And that quote rather neatly shows why the filmmakers went for "Pie" rather than "Pea" - using the latter means that instead of being called "taking a leak", he is instead called "urine".


----------



## HRSegovia (Nov 23, 2012)

It is, however, an integral part of who he is and how he learned humility.  I understand the process of adaptation and how a film adaptation is never like the book (even certain liberties are taken), but changing the pronunciation has a certain sense of "wrongness," almost blatant defiance.  What harm would it have done to pronounce it correctly and keep that element of the character?  I'm not implying they should have stuck with calling him _pissing_, but _Pea_ rather than _Pie_.

It seems petty - I know - but simple things like the pronunciation of the protagonist's name are what make the books personal.  What good is a book if you can't identify with, and sympathize with, the characters?  So, of course, maintaining the pronunciation of the name is an important part of the story.


----------



## HRSegovia (Nov 23, 2012)

As for Jonsey, certainly he is referring to the spelling and not the pronunciation.  After all, the quote is from his book on how it is pronounced.


----------



## jonesy (Nov 23, 2012)

HRSegovia said:


> As for Jonsey, certainly he is referring to the spelling and not the pronunciation.  After all, the quote is from his book on how it is pronounced.



Nope.
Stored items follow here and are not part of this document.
theorem witness_agents :
    (let x : RsvWin := { aRsvWin with closing := some 1 }
     tget? ({ rsv := { wins := [(63, x)] }, tide := { bnd := 2 } } : State).rsv.wins 63 = some x ∧ 1 < 2) ∧
    (let s := aRsvSt []
     (s.rsv.want.filter (·.agent == 0))[0]? = some (aRsvOp false none).w ∧ rsvSlot s 0 = some 0 ∧
       s.rsv.wins.find? (fun e => decide (e.2.base ≤ 2 ^ 44) && decide (2 ^ 44 + 4 ≤ e.2.base + e.2.size) && winInUse s e.2 && s.full) = some (63, aRsvWin)) ∧
    (rsvOp (aRsvSt [aRsvOp true none]) 0 1023 = some (aRsvOp true none)) ∧
    rsvOp (aRsvSt [aRsvOp false (some 7)]) 0 1023 = some (aRsvOp false (some 7)) := by decide +kernel

def anActOp (a : RsvAct) : RsvOp := { aRsvOp false none with w := { (aRsvOp false none).w with act := a } }

def aRsvMsg (h : RsvHdr) (d : Bytes) : CsnMsg := { mtype := 0x20, dstEng := 0, dstNode := 0, srcNode := 5, srcEng := 0, cls := 4, ctx := 3, stream := 1, body := rsvBody none h d }

def aRsvHdr (op status : Nat) : RsvHdr := { op := op, last := true, trl := false, ack := true, tag := 1023, ctx := 3, status := status, addr := 0, len := 4, offset := 0, chkW := 0 }

def aInbox (m : CsnMsg) (ops : List RsvOp) : State := { aRsvSt ops with csn := { engs := [(0, { inbox := [m] })] } }

theorem witness_answered :
    AgentAnswered (aInbox (aRsvMsg (aRsvHdr 2 0) [1, 2, 3, 4]) [aRsvOp false none]) 0 0 2 (aRsvOp false none) (aRsvHdr 2 0) [1, 2, 3, 4] ∧
    AgentAnswered (aInbox (aRsvMsg (aRsvHdr 4 0) []) [anActOp (.write [1, 2, 3, 4])]) 0 0 4 (anActOp (.write [1, 2, 3, 4])) (aRsvHdr 4 0) [] ∧
    AgentAnswered (aInbox (aRsvMsg (aRsvHdr 4 2) []) [anActOp (.write [1, 2, 3, 4])]) 0 0 4 (anActOp (.write [1, 2, 3, 4])) (aRsvHdr 4 2) [] ∧
    AgentAnswered (aInbox (aRsvMsg (aRsvHdr 6 0) []) [anActOp .flush]) 0 0 6 (anActOp .flush) (aRsvHdr 6 0) [] ∧
    AgentAnswered (aInbox (aRsvMsg (aRsvHdr 8 0) []) [anActOp .query]) 0 0 8 (anActOp .query) (aRsvHdr 8 0) [] ∧
    AgentAnswered (aInbox (aRsvMsg (aRsvHdr 2 3) []) [aRsvOp false none]) 0 0 2 (aRsvOp false none) (aRsvHdr 2 3) [] :=
  ⟨⟨_, rfl, by decide, by decide⟩, ⟨_, rfl, by decide, by decide⟩, ⟨_, rfl, by decide, by decide⟩, ⟨_, rfl, by decide, by decide⟩,
    ⟨_, rfl, by decide, by decide⟩, ⟨_, rfl, by decide, by decide⟩⟩

theorem witness_peers :
    PeerAsks (aInbox (aRsvMsg (aRsvHdr 1 0) []) []) 0 0 1 (aRsvMsg (aRsvHdr 1 0) []) (aRsvHdr 1 0) [] ∧
    PeerAsks (aInbox (aRsvMsg (aRsvHdr 3 0) [1, 2, 3, 4]) []) 0 0 3 (aRsvMsg (aRsvHdr 3 0) [1, 2, 3, 4]) (aRsvHdr 3 0) [1, 2, 3, 4] ∧
    PeerAsks (aInbox (aRsvMsg (aRsvHdr 5 0) []) []) 0 0 5 (aRsvMsg (aRsvHdr 5 0) []) (aRsvHdr 5 0) [] ∧
    PeerAsks (aInbox (aRsvMsg (aRsvHdr 7 0) []) []) 0 0 7 (aRsvMsg (aRsvHdr 7 0) []) (aRsvHdr 7 0) [] ∧
    PeerAsks (aInbox (aRsvMsg (aRsvHdr 9 0) []) []) 0 0 9 (aRsvMsg (aRsvHdr 9 0) []) (aRsvHdr 9 0) [] ∧
    (let s : State := { aRsvSt [] with rsv := { exps := [(0, { base := 0, size := 1, node := 5, wr := true, since := 0 })] } }
     exported s 5 0 4 true = true ∧ exported s 6 0 4 false = false ∧ fastOk s 0 4 = true ∧ memRoom s .reservoir 0 4 = true ∧ memPoisoned s 0 4 = false ∧ guarded s 0 4 = false) := by
  refine ⟨⟨rfl, by decide, by decide, rfl, by decide⟩, ⟨rfl, by decide, by decide, rfl, by decide⟩, ⟨rfl, by decide, by decide, rfl, by decide⟩,
    ⟨rfl, by decide, by decide, rfl, by decide⟩, ⟨rfl, by decide, by decide, rfl, by decide⟩, by decide⟩
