-- ==== Sys2Proof/Machine/Ops.lean ====
section
/-! DEFINITION. The operations that commands share: the checksum fold (41_checksum.md R80), acceptance
and the two ways a command ends (60_exceptions.md R140, R143), the output buffer (43_transport.md
R108), and reset (70_reset_and_hazards.md R160). An error of the block is `raiseErr`: XCRC has no trap
entry and no return from one (60_exceptions.md R147). -/

namespace Sys2Proof.Machine

/-- One of the eight shift steps of the fold (41_checksum.md R80). -/
def crcShift (c : Half) : Half :=
  if c.msb then (c <<< 1) ^^^ Config.crcPoly else c <<< 1

/-- `crc_step(c, b)`: the fold of one byte, most significant bit first (41_checksum.md R80). -/
def crcStep (c : Half) (b : Byte) : Half :=
  Nat.repeat crcShift 8 (c ^^^ (b.setWidth 16 <<< 8))

/-- `crc_bytes(c, bs)`: the fold of a list of bytes in order (00_scope.md section 5). -/
def crcBytes (c : Half) (bs : List Byte) : Half := bs.foldl crcStep c

/-- The acceptance of a command word: the last completion is cleared (60_exceptions.md R140). -/
def accept (s : State) : State :=
  { s with
    status := { s.status with done := false, code := .ok, attempts := 0 }
    errinfo := 0 }

/-- `finish OK` (60_exceptions.md R143). -/
def finishOk (s : State) : State :=
  { s with
    status := { s.status with code := .ok, busy := false, done := true }
    sq := { s.sq with phase := .idle } }

/-- `raise E(info)`: the command ends with a completion code; every change of the steps already done
is kept (60_exceptions.md R143, R146). -/
def raiseErr (e : Code) (info : Word) (s : State) : State :=
  { s with
    status := { s.status with code := e, busy := false, done := true }
    errinfo := info
    sq := { s.sq with phase := .idle } }

/-- A command written to CMD: dropped while BUSY = 1, otherwise accepted and run
(60_exceptions.md R140). -/
def issue (body : State → State) (s : State) : State :=
  if s.status.busy then dropWrite s else body (accept s)

/-- A command word that is illegal: ERR_ILLEGAL with the word as the information, and nothing else
(60_exceptions.md R142). -/
def illegalCommand (w : Word) (s : State) : State := issue (raiseErr .errIllegal w) s

/-- `append(b)`: one byte to the end of the output buffer (43_transport.md R108). -/
def appendTx (b : Byte) (s : State) : State :=
  { s with txbuf := s.txbuf.setIfInBounds s.txlen.toNat b, txlen := s.txlen + 1 }

/-- `emit(b)`: append the byte and fold it into the checksum (43_transport.md R108). -/
def emitTx (b : Byte) (s : State) : State :=
  { appendTx b s with crc := crcStep s.crc b }

/-- `emit` of a list of bytes in order (43_transport.md R108). -/
def emitAll (bs : List Byte) (s : State) : State := bs.foldl (fun t b => emitTx b t) s

/-- The entries below `n` of one array copied over another, `for i in 0 .. n-1: dst[i] <- src[i]`
(43_transport.md R118). -/
def copyBelow (n : Nat) (src dst : Vector Word 16) : Vector Word 16 :=
  match n with
  | 0 => dst
  | m + 1 => (copyBelow m src dst).setIfInBounds m ((src[m]?).getD 0)

/-- Reset of the block: every register and the sequencer take their reset values; the environment,
its record and the configuration are not reached (70_reset_and_hazards.md R160, R161, log 10). -/
def resetBlock (s : State) : State :=
  { State.reset with
    port := s.port
    txlog := s.txlog
    build := s.build
    inputs := s.inputs
    readLog := s.readLog }

/-- The bytes of a StreamWrite that a reset abandons: any first part of them may have been sent
(70_reset_and_hazards.md R160). -/
def abandonedPackets (sent : Nat) (s : State) : List (List Byte) :=
  match s.sq.phase with
  | .tx => [(request s).take sent]
  | _ => []

/-- Reset applied from outside. The input buffer holds any list of at most RX_DEPTH bytes afterwards
(70_reset_and_hazards.md R161, 93_implementation_defined.md U9), which the move says (log 7). -/
def applyReset (sent : Nat) (rxq : List Byte) (s : State) : State :=
  { resetBlock s with
    port := { s.port with rxq := rxq.take s.build.rxDepth }
    txlog := { s.txlog with packets := s.txlog.packets ++ abandonedPackets sent s } }

end Sys2Proof.Machine
end

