-- ==== Sys2Proof/Machine/Step.lean ====
section
/-! DEFINITION. One step of the machine, and where a command word stands for the next step to run it.
XCRC fetches nothing (70_reset_and_hazards.md R162): its program is the sequence of words the host
writes to CMD (10_state.md section 4, log 2). -/

namespace Sys2Proof.Machine

/-- One step: the next move of the outside world takes effect, with every atomic step of the sequencer
it lets run (00_scope.md R5, 20_memory.md R53). -/
def step (s : State) : Host.Outcome State Fault Refusal := takeInput s

/-- The state with the host about to write the word to CMD: the very next step runs it (log 2). -/
def State.withFetchWord (s : State) (nbits w : Nat) : State :=
  { s with inputs := issueInput nbits w :: s.inputs }

end Sys2Proof.Machine
end

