/-- The acceptance of a transport command ends it by a check, or starts its first attempt. -/
theorem acceptTransport_accept_cases (kind : Op) (kc : Byte) (n : BitVec 5) (s : State) :
    (∃ e info, e ≠ .ok
        ∧ acceptTransport kind kc n (accept s) = endedAtAcceptance kind kc n e info s)
      ∨ (WidthsLegal s n.toNat ∧ s.port.portcfg = .ready ∧ s.cfg.tries ≠ 0
        ∧ acceptTransport kind kc n (accept s) = firstAttempt kind kc n s) := by
  cases hbad : firstBadWidth s n.toNat with
  | some i => exact .inl ⟨_, _, by decide, acceptTransport_of_badWidth kind kc hbad⟩
  | none =>
    have hw : WidthsLegal s n.toNat := (firstBadWidth_eq_none_iff s n.toNat).mp hbad
    cases hport : s.port.portcfg with
    | cfgErr info => exact .inl ⟨_, _, by decide, acceptTransport_of_cfgErr kind kc hw hport⟩
    | ready =>
      by_cases htries : s.cfg.tries = 0
      · exact .inl ⟨_, _, by decide, acceptTransport_of_zeroBudget kind kc hw hport htries⟩
      · exact .inr ⟨hw, rfl, htries, acceptTransport_of_budget kind kc hw hport htries⟩

end Sys2Proof.Machine

namespace Sys2Proof.Proofs

open Sys2Proof.Machine

/-- Settles O5: the write is admitted and served, and CMD runs what the word decodes to. -/
theorem stepRunsDecodedCommand : Obligations.StepRunsDecodedCommand :=
  fun _ _ _ _ hin hbusy hd => step_of_cmdWrite hin hbusy hd

/-- Settles O6: the placed word is the next move, whose value is the word of the table. -/
theorem fetchWordRunsNext : Obligations.FetchWordRunsNext := by
  intro s w i hbusy hd
  exact step_of_cmdWrite (s := s.withFetchWord 32 w) rfl hbusy (decode_of_decodeTableWord hd)

/-- Settles O35: the check of BUSY stands before every command's own part. -/
theorem busyTurnsEveryCommandAway : Obligations.BusyTurnsEveryCommandAway :=
  fun _ i hbusy => exec_of_busy i hbusy

/-- Settles O19: each of the nine commands completes with OK and writes one of CRC, DATA and BYTES, at
`dest`. -/
theorem checksumAndCodecFrame : Obligations.ChecksumAndCodecFrame := by
  intro s i dest hbusy hwf hi
  obtain ⟨crc, data, bytes, hexec, hcrc, hdata, hbytes⟩ := exec_codecCommand_of_idle hbusy hwf hi
  refine ⟨completedCodec crc data bytes s, hexec, fun off _ _ hstatus herrinfo hdest => ?reads,
    rfl, rfl, rfl, rfl, rfl, rfl, rfl, rfl⟩
  case reads =>
    exact regRead_completedCodec hstatus herrinfo
      (hcrc.imp_left fun h => ne_of_ne_of_eq hdest h) (hdata.imp_left fun h => ne_of_ne_of_eq hdest h)
      (hbytes.imp_left fun h => ne_of_ne_of_eq hdest h)

/-- Settles O18: join and split are inverse up to the width, and what fits the width survives the
truncation. -/
theorem codecRoundTrip : Obligations.CodecRoundTrip := by
  intro s hbusy enc dec w h
  have hw : w = 1 ∨ w = 2 ∨ w = 4 := by
    obtain ⟨-, -, rfl⟩ | ⟨-, -, rfl⟩ | ⟨-, -, rfl⟩ := h <;> decide
  obtain ⟨t, u, ht, hu, hdata⟩ := exec_encode_decode hbusy h
  have htrunc := hdata.trans (beJoin_beBytes s.data hw)
  refine ⟨⟨t, u, ht, hu, htrunc, fun hfits => ?signed⟩, exec_decode_encode hbusy h⟩
  case signed =>
    rw [htrunc, BitVec.setWidth_setWidth_of_le _ (by omega), BitVec.setWidth_eq, hfits]

/-- Settles O33: both checks pass, and the empty budget ends the command before its first attempt. -/
theorem zeroBudgetEndsExhausted : Obligations.ZeroBudgetEndsExhausted := by
  intro s kc n hbusy hn hw hready htries
  rw [exec_xwr_of_idle kc hbusy hn, exec_xrd_of_idle kc hbusy hn,
    acceptTransport_of_zeroBudget .xwr kc hw hready htries,
    acceptTransport_of_zeroBudget .xrd kc hw hready htries]
  exact ⟨rfl, rfl⟩

/-- Settles O34: both checks pass, and the budget admits the first attempt. -/
theorem transportCommandStartsFirstAttempt : Obligations.TransportCommandStartsFirstAttempt := by
  intro s kind kc n hbusy hn hw hready htries
  have hexec := exec_transport_of_idle kind kc hbusy hn
  rw [acceptTransport_of_budget kind kc hw hready htries] at hexec
  cases kind <;> exact hexec

end Sys2Proof.Proofs
end

section
/-! SUPPORT and RESULTS. What one step can do, said once: the effect of a host write, of an answer of the
port, and of each other move; the rules of the whole machine that follow from it (O7, O25, O30, O53 to
O56). -/

namespace Sys2Proof.Machine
Like I said, the quote is about how his name is spelled. Not how Pi, his nickname, is spelled. Here's audio from the author:
http://www.youtube.com/watch?v=aJYS9SQn1LA
He says 'pie'.


----------



## jonesy (Nov 23, 2012)

Do you remember what his brother says to him when he learns of the nickname?


----------



## Aeolius (Nov 23, 2012)

I concur. If the author says the nickname is pronounced "Pie" instead of "Pea", let's go with that. There's always room for pie. 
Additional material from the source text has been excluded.